The Tunnel to Towers Foundation was established in December 2001 in tribute to New York Fire Department firefighter Stephen Siller, who was killed during the September 11 attacks. The foundation helps families of September 11 first responders and veterans, in part from funds raised through nationwide charity runs. It became a tax-exempt 501(c)(3) non-profit organization in 2003.

The name of the organization commemorates Siller's run to the World Trade Center before being killed. He had driven his truck to the entrance of the Brooklyn–Battery Tunnel, but found that it had been closed for security purposes. Determined to carry out his duty, Siller strapped his gear to his back and raced on foot through the tunnel to the Twin Towers, a distance of three miles, where he lost his life while saving others.
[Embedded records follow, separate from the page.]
-- ==== Sys2Proof/Laws/Strings.lean ====
section
/-! SUPPORT. The loops of PUTS and PUTSP: what every pass keeps, said once; how a step of PUTS ends; that the bound
of PUTSP is never reached. -/

namespace Sys2Proof.Machine

/-! ### One pass of a loop -/

theorem putsLoop_pass (n : Nat) (a : Word) (s : State) :
    putsLoop (n + 1) a s =
      if (s.afterRead a).cell a = 0#16 then s.afterRead a
      else putsLoop n (a + 1#16) ((s.afterRead a).consoleWrite (lowByte ((s.afterRead a).cell a))) :=
  rfl

theorem putspLoop_pass (n : Nat) (a : Word) (s : State) :
    putspLoop (n + 1) a s =
      if lowByte ((s.afterRead a).cell a) = 0#8 then s.afterRead a
      else if highByte ((s.afterRead a).cell a) = 0#8 then
        (s.afterRead a).consoleWrite (lowByte ((s.afterRead a).cell a))
      else putspLoop n (a + 1#16)
        (((s.afterRead a).consoleWrite (lowByte ((s.afterRead a).cell a))).consoleWrite
          (highByte ((s.afterRead a).cell a))) :=
  rfl

/-! ### What a string loop keeps -/

/-- Whatever a read, a console write and the mark of a step that goes on keep, the loop of PUTS keeps. -/
theorem putsLoop_keeps {P : State → Prop} (hr : ∀ s a, P s → P (s.afterRead a))
    (hw : ∀ s b, P s → P (s.consoleWrite b)) (hp : ∀ s a, P s → P (s.setWaiting (some (.puts a)))) (n : Nat) (a : Word)
    (s : State) (h : P s) : P (putsLoop n a s) := by
  induction n generalizing a s with
  | zero => exact hp s a h
  | succ n ih =>
    rw [putsLoop_pass]
    split
    · exact hr s a h
    · exact ih _ _ (hw _ _ (hr s a h))

/-- Whatever a read and a console write keep, the loop of PUTSP keeps. -/
theorem putspLoop_keeps {P : State → Prop} (hr : ∀ s a, P s → P (s.afterRead a))
    (hw : ∀ s b, P s → P (s.consoleWrite b)) (n : Nat) (a : Word) (s : State) (h : P s) : P (putspLoop n a s) := by
  induction n generalizing a s with
  | zero => exact h
  | succ n ih =>
    rw [putspLoop_pass]
    split
    · exact hr s a h
    · split
      · exact hw _ _ (hr s a h)
      · exact ih _ _ (hw _ _ (hw _ _ (hr s a h)))

/-- A field that reads and console writes leave alone is left alone by PUTS and PUTSP. -/
theorem State.puts_same {α : Type} (f : State → α) (hr : ∀ s a, f (s.afterRead a) = f s)
    (hw : ∀ s b, f (s.consoleWrite b) = f s) (hp : ∀ s w, f (s.setWaiting w) = f s) (s : State) (a : Word) :
    f (s.puts a) = f s :=
  putsLoop_keeps (P := fun t => f t = f s) (fun t b h => (hr t b).trans h) (fun t b h => (hw t b).trans h)
    (fun t _ h => (hp t _).trans h) _ a s rfl

theorem State.putsp_same {α : Type} (f : State → α) (hr : ∀ s a, f (s.afterRead a) = f s)
    (hw : ∀ s b, f (s.consoleWrite b) = f s) (s : State) (a : Word) : f (s.putsp a) = f s :=
  putspLoop_keeps (P := fun t => f t = f s) (fun t b h => (hr t b).trans h) (fun t b h => (hw t b).trans h) _ a s rfl

variable (s : State) (a : Word)

@[simp] theorem State.puts_regs : (s.puts a).regs = s.regs := puts_same (·.regs) (by simp) (by simp) (by simp) s a
@[simp] theorem State.puts_reg (r : Reg) : (s.puts a).reg r = s.reg r := puts_same (·.reg r) (by simp) (by simp) (by simp) s a
@[simp] theorem State.puts_pc : (s.puts a).pc = s.pc := puts_same (·.pc) (by simp) (by simp) (by simp) s a
@[simp] theorem State.puts_cond : (s.puts a).cond = s.cond := puts_same (·.cond) (by simp) (by simp) (by simp) s a
@[simp] theorem State.puts_run : (s.puts a).run = s.run := puts_same (·.run) (by simp) (by simp) (by simp) s a
@[simp] theorem State.puts_cause : (s.puts a).cause = s.cause := puts_same (·.cause) (by simp) (by simp) (by simp) s a
@[simp] theorem State.puts_flushed : (s.puts a).flushed = s.flushed := puts_same (·.flushed) (by simp) (by simp) (by simp) s a
@[simp] theorem State.puts_stopSamples : (s.puts a).stopSamples = s.stopSamples :=
  puts_same (·.stopSamples) (by simp) (by simp) (by simp) s a
@[simp] theorem State.puts_inPrompt : (s.puts a).inPrompt = s.inPrompt :=
  puts_same (·.inPrompt) (by simp) (by simp) (by simp) s a

@[simp] theorem State.putsp_regs : (s.putsp a).regs = s.regs := putsp_same (·.regs) (by simp) (by simp) s a
@[simp] theorem State.putsp_reg (r : Reg) : (s.putsp a).reg r = s.reg r := putsp_same (·.reg r) (by simp) (by simp) s a
@[simp] theorem State.putsp_pc : (s.putsp a).pc = s.pc := putsp_same (·.pc) (by simp) (by simp) s a
@[simp] theorem State.putsp_cond : (s.putsp a).cond = s.cond := putsp_same (·.cond) (by simp) (by simp) s a
@[simp] theorem State.putsp_run : (s.putsp a).run = s.run := putsp_same (·.run) (by simp) (by simp) s a
@[simp] theorem State.putsp_cause : (s.putsp a).cause = s.cause := putsp_same (·.cause) (by simp) (by simp) s a
@[simp] theorem State.putsp_waiting : (s.putsp a).waiting = s.waiting :=
  putsp_same (·.waiting) (by simp) (by simp) s a
@[simp] theorem State.putsp_flushed : (s.putsp a).flushed = s.flushed :=
  putsp_same (·.flushed) (by simp) (by simp) s a
@[simp] theorem State.putsp_stopSamples : (s.putsp a).stopSamples = s.stopSamples :=
  putsp_same (·.stopSamples) (by simp) (by simp) s a
@[simp] theorem State.putsp_inPrompt : (s.putsp a).inPrompt = s.inPrompt :=
  putsp_same (·.inPrompt) (by simp) (by simp) s a

variable {s}

theorem State.puts_wf (hs : s.mem.wf) : (s.puts a).mem.wf :=
  putsLoop_keeps (P := fun t => t.mem.wf) (fun _ _ h => afterRead_wf h _) (fun _ _ h => h) (fun _ _ h => h) _ a s hs

theorem State.putsp_wf (hs : s.mem.wf) : (s.putsp a).mem.wf :=
  putspLoop_keeps (P := fun t => t.mem.wf) (fun _ _ h => afterRead_wf h _) (fun _ _ h => h) _ a s hs

/-- PUTS changes no cell but the two keyboard cells. -/
theorem State.puts_cell_other (hs : s.mem.wf) {i : Word} (h1 : i ≠ Config.kbsr) (h2 : i ≠ Config.kbdr) :
    (s.puts a).cell i = s.cell i :=
  (putsLoop_keeps (P := fun t => t.mem.wf ∧ t.cell i = s.cell i)
    (fun _ _ h => ⟨afterRead_wf h.1 _, (afterRead_cell_other h.1 _ h1 h2).trans h.2⟩) (fun _ _ h => h) (fun _ _ h => h)
    _ a s ⟨hs, rfl⟩).2

/-- PUTSP changes no cell but the two keyboard cells. -/
theorem State.putsp_cell_other (hs : s.mem.wf) {i : Word} (h1 : i ≠ Config.kbsr) (h2 : i ≠ Config.kbdr) :
    (s.putsp a).cell i = s.cell i :=
  (putspLoop_keeps (P := fun t => t.mem.wf ∧ t.cell i = s.cell i)
    (fun _ _ h => ⟨afterRead_wf h.1 _, (afterRead_cell_other h.1 _ h1 h2).trans h.2⟩) (fun _ _ h => h) _ a s
    ⟨hs, rfl⟩).2

/-- PUTS only adds to the output. -/
theorem State.puts_prefix : s.consoleOut <+: (s.puts a).consoleOut :=
  putsLoop_keeps (P := fun t => s.consoleOut <+: t.consoleOut) (fun _ _ h => by simpa using h)
    (fun _ _ h => h.trans (List.prefix_append _ _)) (fun _ _ h => h) _ a s (List.prefix_refl _)

/-- PUTSP only adds to the output. -/
theorem State.putsp_prefix : s.consoleOut <+: (s.putsp a).consoleOut :=
  putspLoop_keeps (P := fun t => s.consoleOut <+: t.consoleOut) (fun _ _ h => by simpa using h)
    (fun _ _ h => h.trans (List.prefix_append _ _)) _ a s (List.prefix_refl _)

/-! ### How one step of PUTS ends (log 21) -/

/-- A step of PUTS completes, or it is marked to go on. -/
theorem putsLoop_waiting (n : Nat) (a : Word) (s : State) :
    (putsLoop n a s).waiting = s.waiting ∨ ∃ b, (putsLoop n a s).waiting = some (.puts b) :=
  putsLoop_keeps (P := fun t => t.waiting = s.waiting ∨ ∃ b, t.waiting = some (.puts b)) (fun _ _ h => by simpa using h)
    (fun _ _ h => h) (fun _ b _ => .inr ⟨b, rfl⟩) n a s (.inl rfl)

/-! ### The distance to KBSR; the bound of PUTSP is never reached (log 21) -/

/-- How many cells after `a` KBSR stands, wrapping. -/
def toKbsr (a : Word) : Nat := (Config.kbsr - a).toNat

theorem toKbsr_lt (a : Word) : toKbsr a < 65536 := (Config.kbsr - a).isLt

theorem toKbsr_succ {a : Word} (h : a ≠ Config.kbsr) : toKbsr (a + 1#16) + 1 = toKbsr a := by
  have h' : a.toNat ≠ (0xFE00#16).toNat := fun e => h (BitVec.eq_of_toNat_eq e)
  have hlt : a.toNat < 65536 := a.isLt
  simp only [toKbsr, Config.kbsr, BitVec.toNat_sub, BitVec.toNat_add, BitVec.toNat_ofNat] at *
  omega

theorem lowByte_kbdPoll (hs : s.mem.wf) : lowByte (s.kbdPoll.cell Config.kbsr) = 0#8 := by
  rcases s.incoming_cases with hi | ⟨c, cs, hi⟩
  · rw [State.kbdPoll_cell_empty hs hi, if_pos rfl]; rfl
  · rw [State.kbdPoll_cell_ready hs hi, if_neg (by decide), if_pos rfl]; rfl

theorem putspLoop_succ {n : Nat} {a : Word} {s : State} (hs : s.mem.wf) (hn : toKbsr a < n) :
    putspLoop (n + 1) a s = putspLoop n a s := by
  induction n generalizing a s with
  | zero => omega
  | succ n ih =>
    rw [putspLoop_pass (n + 1) a s, putspLoop_pass n a s]
    split
    · rfl
    · next h =>
      split
      · rfl
      · apply ih
        · exact State.afterRead_wf hs a
        by_cases ha : a = Config.kbsr
        · subst ha
          rw [State.afterRead_kbsr, lowByte_kbdPoll hs] at h
          exact absurd rfl h
        · have := toKbsr_succ ha
          omega

theorem putspLoop_enough {n m : Nat} {a : Word} {s : State} (hs : s.mem.wf) (hn : toKbsr a < n) (hm : n ≤ m) :
    putspLoop m a s = putspLoop n a s := by
  induction m, hm using Nat.le_induction with
  | base => rfl
  | succ m hm ih => rw [putspLoop_succ hs (by omega), ih]

/-- PUTSP is its loop with any bound that suffices. -/
theorem State.putsp_eq {n : Nat} {a : Word} {s : State} (hs : s.mem.wf) (hn : toKbsr a < n) :
    s.putsp a = putspLoop n a s := by
  have hb : toKbsr a < Config.memCells := toKbsr_lt a
  rw [State.putsp]
  generalize Config.memCells = m at hb
  rcases Nat.le_total n m with h | h
  · exact putspLoop_enough hs hn h
  · exact (putspLoop_enough hs hb h).symm

end Sys2Proof.Machine
end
The foundation operates the Let Us Do Good Village, a 100-home area in Land O'Lakes, Florida, explicitly for veterans, first responders, and their families. Since 2021, the foundation had paid some thirty mortgages for families of first responders across the United States, including the family of Darian Jarrott. The foundation sponsored the 2023 Hula Bowl; the Hula Bowl donated ten dollars from each ticket to the foundation.

The foundation faced controversy in 2024 for funneling money raised ostensibly for families of September 11 first responders to provide financial assistance to former Mayor of New York City Rudy Giuliani.

The foundation is headquartered in Staten Island, New York.